Monday, December 6, 2010

Why wind speeds have slowed ?

Wind speeds have slowed over three decades across the Northern Hemisphere.

Increasing amounts of vegetation could be causing up to 60% of a slowing in wind speed across the Northern Hemisphere, according to researchers analysing three decades of wind-speed data in Nature Geoscience1 today. 

The decline is a potential concern for wind-turbine efficiency. But researchers cannot tell whether the effect, an average 10% slowdown, will make much difference to wind turbines — the slowing winds measured are at 10 metres above the ground, whereas turbines operate at 50–100 metres up, where there is little global data.
Several previous regional studies looking at the United States, Australia, China and parts of Europe have shown decreasing wind speeds just above the planet's surface. Climate change, afforestation and urban development had been mooted as possible causes. But, says Robert Vautard, at the University of Versailles Saint Quentin in Yvelines, France, "people always said the data were rubbish. There was no quality-controlled global archive of data." 

Vautard and his colleagues collected data from about 10,000 weather stations, although they removed all but 822 stations from their list because of incomplete records. That left records stretching back to 1979, taking in Europe, central Asia, eastern Asia and North America. 
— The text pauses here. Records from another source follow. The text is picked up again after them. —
-- ==== Sys2Proof/Certificates/Slice0/Obligations.lean ====
section
/-! DEFINITION. The statements for the provers. A statement whose docstring names log entries rests on the model's choice there. -/

open Sys2Proof Sys2Proof.Machine

/-- A step takes the command at the front of the queue and runs it with the queue's rest; an empty queue lets one Cairn
cycle pass -/
def Obligations.StepRunsFrontCommand : Prop :=
  (∀ (c : Instr) (rest : List Instr) (s : State), s.pending = c :: rest → step s = exec c { s with pending := rest }) ∧
  (∀ s : State, s.pending = [] → s.fabric.lock ≠ .holdover ∨ s.fabric.slewRate = none →
    step s = .next { s with cairn := if s.cairnOn then (s.cairn + 4) % 2 ^ 64 else s.cairn }) ∧
  ∀ (s : State) (n : Nat) (up : Bool), s.pending = [] → s.fabric.lock = .holdover → s.fabric.slewRate = some (n, up) →
    step s = .next (if s.cairnOn = false then s
      else if n ≤ cairnSince s.fabric.lastSlew s.cairn then
        { s with cairn := (s.cairn + if up then 8 else 0) % 2 ^ 64
                 fabric := { s.fabric with lastSlew := (s.cairn + if up then 8 else 0) % 2 ^ 64 } }
      else { s with cairn := (s.cairn + 4) % 2 ^ 64 })

/-- A command whose operands name units that exist answers a next state in every state; any other command stops with
noSuchUnit -/
def Obligations.WellFormedCommandsNeverStop : Prop :=
  ∀ (c : Instr) (s : State),
    (c.wellFormed = true → ∃ t, exec c s = .next t) ∧ (c.wellFormed = false → exec c s = .fault .noSuchUnit)

/-- No command adds to the queue, reorders it or drops a waiting command -/
def Obligations.StepConsumesOneCommand : Prop :=
  ∀ s t : State, step s = .next t → t.pending = s.pending.tail

/-- Every step keeps HBM, the CXL tier and the host's bytes in the canonical form -/
def Obligations.MemoryStaysCanonical : Prop :=
  ∀ s t : State, s.memWf = true → step s = .next t → t.memWf = true

/-- Reset: the values the spec gives; the fuses' level is the model's choice (log entries 1 and 14). -/
def Obligations.ResetState : Prop :=
  State.reset.pending = [] ∧ State.reset.hotSwap.switchOn = false ∧ State.reset.cairn = 0 ∧ State.reset.tiles = [] ∧
  State.reset.graphs = [] ∧ State.reset.tracker.streams = [] ∧ State.reset.host.sq = [] ∧ State.reset.host.cq = [] ∧
  State.reset.host.hv = [] ∧ State.reset.host.dbBase = 0 ∧ State.reset.regs.locked = false ∧ State.reset.fabric.dims = 0x1041 ∧
  State.reset.fabric.id = 0 ∧ State.reset.placed = false ∧ State.reset.regs.streamTable = 0x5FB0000000 ∧
  State.reset.regs.policy = [0x100002, 0x100001, 0x100001, 0x100000] ∧ State.reset.power.setMhz = 1850 ∧
  State.reset.power.limitW = 1950 ∧ State.reset.power.capW = 1950 ∧ State.reset.mgmt.alert = 0 ∧ State.reset.mgmt.alertEn = 0x1F ∧
  State.reset.monitor.baud = 115200 ∧ State.reset.monitor.unlocked = false ∧ State.reset.dump.enable = true ∧
  State.reset.memWf = true ∧ State.reset.mem.hbm.bytes = [] ∧ State.reset.mem.cxl.bytes = [] ∧ State.reset.host.mem = []

/-- No step takes back a fuse: level, service count, rollback count, revocations and the fuse map only grow -/
def Obligations.FusesAreOneTime : Prop :=
  ∀ s t : State, step s = .next t →
    s.fuses.level ≤ t.fuses.level ∧ s.fuses.service ≤ t.fuses.service ∧ s.fuses.rollback ≤ t.fuses.rollback ∧
    (∀ i, bit s.fuses.fwRevoked i = true → bit t.fuses.fwRevoked i = true) ∧
    (∀ i, bit s.fuses.lcRevoked i = true → bit t.fuses.lcRevoked i = true) ∧
    (s.fuses.blown = true → t.fuses.blown = true) ∧ (∀ p ∈ s.fuses.bad, p ∈ t.fuses.bad) ∧
    ∀ b ∈ s.fuses.used, b ∈ t.fuses.used

/-- Every command that takes the power-off path opens the closed input switch, latches its cause and leaves only what
outlives the loss of power -/
def Obligations.PowerOffPathOpensSwitch : Prop :=
  ∀ (s : State) (c : Instr) (cause : Nat), s.hotSwap.switchOn = true →
    ((c = .moduleRemoval ∧ cause = 7) ∨ (c = .pwrDisHigh ∧ cause = 8) ∨ (c = .powerOff true true ∧ cause = 9) ∨
      (c = .powerCycle true ∧ s.hotSwap.powerOff = false ∧ cause = 9) ∨
      (∃ mv, mv < 40000 ∧ c = .brownoutReset mv ∧ cause = 1) ∨ (∃ mv, 60000 < mv ∧ c = .inputOvervoltageTrip mv ∧ cause = 2) ∨
      (∃ n, n < 8 ∧ n ∉ s.power.ibcFailed ∧ 5 ≤ s.power.ibcFailed.length ∧ s.fw.running = true ∧ c = .ibcFail n ∧ cause = 3) ∨
      (∃ celsius island, 115 < celsius ∧ 356 ≤ island ∧ island < 368 ∧ s.fw.running = true ∧
        c = .thermalTrip celsius island ∧ cause = 5) ∨
      (s.fw.running = true ∧ c = .clockLost ∧ cause = 6)) →
    ∃ t, exec c s = .next t ∧
      t.hotSwap.switchOn = false ∧ t.hotSwap.cause = cause ∧ t.hotSwap.unread = true ∧ t.hotSwap.attn = true ∧
      t.tiles = [] ∧ t.graphs = [] ∧ t.tracker = .reset ∧ t.planes = .reset ∧ t.fabric = .reset ∧ t.regs = .reset ∧
      t.mem = .reset ∧ t.power = .reset ∧ t.dump = .reset ∧ t.shutdown = .reset ∧ t.fw = .reset ∧ t.mgmt = .reset ∧
      t.cairn = 0 ∧ t.seq = .idle ∧ t.host.sq = [] ∧ t.host.cq = [] ∧ t.host.hv = [] ∧ t.host.descs = [] ∧
      t.fuses = s.fuses ∧ t.ledger.defects = s.ledger.defects ∧ t.ledger.results = s.ledger.results ∧
      t.ledger.image = s.ledger.image ∧ t.pending = s.pending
Vautard had expected a study spanning such a large area to show speeds increasing in some areas and decreasing in others. But, he says, "we were surprised to see a very clear trend across the whole Northern Hemisphere". Annual wind speeds had declined at 73% of the stations, dropping by 5–15% over almost all of the land areas examined. The most pronounced effect was seen across Eurasia. The researchers also found that stronger winds have been affected more than weak ones. 

Brian Golding, director of forecasting research at the UK Met Office in Exeter, Devon, says that the observation is interesting. "However," he adds, "the timescales are very short for a meteorological trend — it's entirely possible that the previous 30 years would show a different trend."

Vautard counters that the few available records dating back to 1959 suggest that the trend had been developing since the 1960s.